Serial analysis of gene expression (SAGE) is an efficient method for identifying expression levels of coding and noncoding RNA transcripts. Because most transcripts are expressed at a very low level (Velculescu et al. 1999), massively parallel sequencing technologies can make a great contribution to the detection of low-abundance mRNAs. As an extension of the SAGE method, 5′-end SAGE can also identify transcription start sites by targeting the 5′ ends of transcripts (Hashimoto et al. 2004). We found extremely high, inherent sequence similarities among 5′-end SAGE reads. We compared all-against-all pairwise alignments of 5′-end SAGE reads with alignments between reads and their reference genome (Drosophila melanogaster [dmel]), which revealed that more extensive reads were aligned between the reads' own alignments. The percentage of nonaligned redundant reads decreased from 57% in the reference alignment to 21% in the all-against-all alignments (see Supplemental material). This result indicates the importance of broad parent–child relationships that are detected by our de novo clustering method.

A total of 3,513,538 nonredundant sequences were clustered into 2,766,228 trees. Of these trees, 112,386 contained multiple sequences; the remaining trees were singletons. Compared with the sample of small RNAs, the percentage of reads aligned to the genome was smaller for this sample due to different data preparation procedures (see Methods) and rates of sequencing error. Nevertheless, the de novo clustering method proved to be effective in increasing the aligned percentage. As shown in Figure 3D, the percentage of redundant reads with perfect matches rose from 12% to 17% with clustering. The percentage of nonredundant, perfect-match sequences more than doubled, from 4% to 9%. In total, the percentage of nonaligned redundant reads decreased from 57% to 53%, and the percentage of nonaligned, nonredundant sequences decreased from 77% to 72% (the relative decrease in nonredundant reads was 5%/23% = 22%; see Supplemental material). The cumulative frequency of the top 179,759 sequences or 11,721 clusters accounted for 50% of the total reads, revealing the remarkable effect of merging sequencing-error sequences with their parent sequences.

Discussion

Next-generation sequencing technologies revolutionize comprehensive genome studies by producing massive numbers of short nucleotide sequence reads. As an initial step toward addressing the vexing problem of low base quality, we have developed an efficient de novo short-read clustering method with linear time complexity for sequencing-error trimming. Our approach focuses on the broad parent–child relationships hidden in a set of short reads generated from identical experiments with the same starting points. We refined the error rate evaluation according to actual substitution patterns and QV adjustments. We achieved a remarkable increase (∼5%) in the percentage of reads aligned to the reference sequence and a particularly dramatic increase (a relative raise of ∼200%) in the percentage of reads perfectly matched to the reference sequence, which led to a reduction in false-positive alignments as well. Our frequency-based clustering method establishes a novel framework for correcting sequencing errors in short reads by consulting the inherent relationships among an entire set of reads. Because our clustering method does not use any reference genome data, it is expected to perform an essential function in de novo transcript identification and genome assembly with deep coverage.
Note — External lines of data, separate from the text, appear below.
theorem carries_writeSafetyTable (w : WriteData) : s.Carries (s.writeSafetyTable w).state := by
  unfold writeSafetyTable
  cases hl : s.memory.safetyLock with
  | true => exact .refl s
  | false =>
    simp only [Bool.false_eq_true, if_false]
    split
    · exact .refl s
    · split
      · exact ⟨id, id, id, rfl, fun h => by rw [hl] at h; cases h⟩
      · exact .refl s

theorem carries_writeCorridorRecord (p : Port) (w : WriteData) : s.Carries (s.writeCorridorRecord p w).state := by
  unfold writeCorridorRecord
  split
  · exact .refl s
  · split
    · exact .refl s
    · split
      · refine carries_done ?_
        unfold storeCorridor
        refine Carries.trans ?_ (carries_reports _)
        refine Carries.trans ?_ (carries_handCorridor _ _ _)
        exact Carries.of_same rfl rfl rfl
      · exact .refl s

theorem carries_ownerWrite (p : Port) (k : RecKind) (index : Byte) (w : WriteData) : s.Carries (s.ownerWrite p k index w).state := by
  unfold ownerWrite
  cases k
  · exact carries_writeLoop _ _
  · exact carries_writePlan _ _
  · exact carries_writeScheduleSlot _ _
  · exact carries_writeShiftSlot _ _
  · exact carries_writeSafetyTable _
  · exact carries_writeCorridorRecord _ _

theorem carries_owner (p : Port) (q : Req) : s.Carries (s.owner p q).state := by
  unfold owner
  cases q
  · exact carries_ownerRead _ _ _ _
  · exact carries_ownerWrite _ _ _ _
  · exact carries_claim _ _
  · exact carries_yieldRecord _ _
  · exact carries_select _ _ _
  · exact carries_withdraw _
  · exact carries_restartRamp _
  · exact carries_clearHold _
  · exact carries_clearIncident
  · exact carries_testIncident _ _ _
  · exact carries_setClock _ _ _ _ _ _
  · exact carries_lockSafety
  · exact carries_testPresence _ _
  · exact carries_insertError _ _ _
  · exact carries_watch _
  · exact carries_takeEvents _
  · exact .refl s
  · exact .refl s

theorem carries_perform (p : Port) (q : Req) : s.Carries (s.perform p q).state := by
  unfold perform
  split
  · exact .refl s
  · split
    · exact .refl s
    · split
      · exact .refl s
      · exact carries_owner p q

/-! ### The link ports -/

theorem carries_pushAnswer (p : Port) (a : Answer) : s.Carries (s.pushAnswer p a) := carries_modPort s p _

theorem carries_takeRequest (p : Port) (q : Req) : s.Carries (s.takeRequest p q) :=
  (carries_perform p q).trans (carries_pushAnswer p _)

theorem carries_beginRequest (p : Port) (q : Req) : s.Carries (s.beginRequest p q) :=
  (carries_modPort s p _).trans (carries_takeRequest p q)

theorem carries_place (p : Port) (q : Req) : s.Carries (s.place p q) := by
  unfold place
  split
  · exact carries_beginRequest p q
  · exact carries_modPort s p _
  · exact carries_pushAnswer p _

theorem carries_returnToActive (p : Port) : s.Carries (s.returnToActive p) := by
  unfold returnToActive; dsimp only
  refine Carries.trans ?_ (carries_reports _)
  refine Carries.trans ?_ (Carries.each _ _ _ fun i t => carries_regain t p i)
  exact (carries_modPort s p _).trans (carries_takeCorridor _)

theorem carries_heard (p : Port) : s.Carries (s.heard p) := by
  unfold heard; dsimp only
  exact (carries_modPort s p _).trans (.ite (carries_returnToActive p) (.refl _))

theorem carries_submit (p : Port) (q : Req) : s.Carries (s.submit p q) := by
  unfold submit; dsimp only
  exact (carries_modPort s p _).trans (.ite (.refl _) ((carries_heard p).trans (carries_place p q)))

theorem carries_setSupply (x : Supply) : s.Carries { s with supply := x } := .of_same rfl rfl rfl

theorem carries_answerSent (p : Port) : s.Carries (s.answerSent p) := by
  unfold answerSent
  split
  · exact .refl s
  · rename_i a rest _
    refine Carries.trans (carries_modPort s p fun x => { x with answers := rest }) ?_
    generalize s.modPort p (fun x => { x with answers := rest }) = u
    dsimp only
    split
    · exact .refl u
    · exact carries_setSupply _
    · split
      · exact carries_modPort u p _
      · exact (carries_modPort u p _).trans (carries_beginRequest p _)

theorem carries_setReceiver (p : Port) (x : Receiver) : s.Carries (s.setReceiver p x) := carries_modPort s p _

theorem carries_badLength (p : Port) : s.Carries (s.badLength p) := by
  unfold badLength
  split
  · exact .ite (carries_setReceiver p _) (.refl s)
  · exact .refl s

theorem carries_frameComplete (p : Port) : s.Carries (s.frameComplete p) := by
  unfold frameComplete
  split
  · exact .ite (.ite (carries_submit p _) (carries_setReceiver p _)) (.refl s)
  · exact .refl s

theorem carries_interByteTimeout (p : Port) : s.Carries (s.interByteTimeout p) := by
  unfold interByteTimeout
  split
  · exact .ite (carries_setReceiver p _) (.refl s)
  · exact .refl s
The reader might wonder whether this approach would be advantageous in shotgun sequencing. Indeed, it will be, if a way of organizing overlapping short reads that may not be derived from the same start point can be developed. Multiple alignments would be useful in grouping overlapping short reads; however, combining frequency-based clustering with the multiple alignment of short tags becomes highly nontrivial. Because one short read can have multiple, more abundant, parents that may not necessarily overlap, the selection of a single parent for a short sequence is a difficult problem that we will leave for future investigation.

Methods

Our linear time complexity clustering algorithm consists of two main steps: statistical frequency-based detection of parent–child relationships and hash-based sequence searches. In preparing the input data, we adjusted QVs by sequencing and mapping control data obtained from BACs in the same run. We also considered the dependence of QV on base position due to noise factors that vary with the sequencing cycle. In addition, we calculated substitution patterns arising from the fluorophore cross-talk noise factor, with consideration of QV dependence.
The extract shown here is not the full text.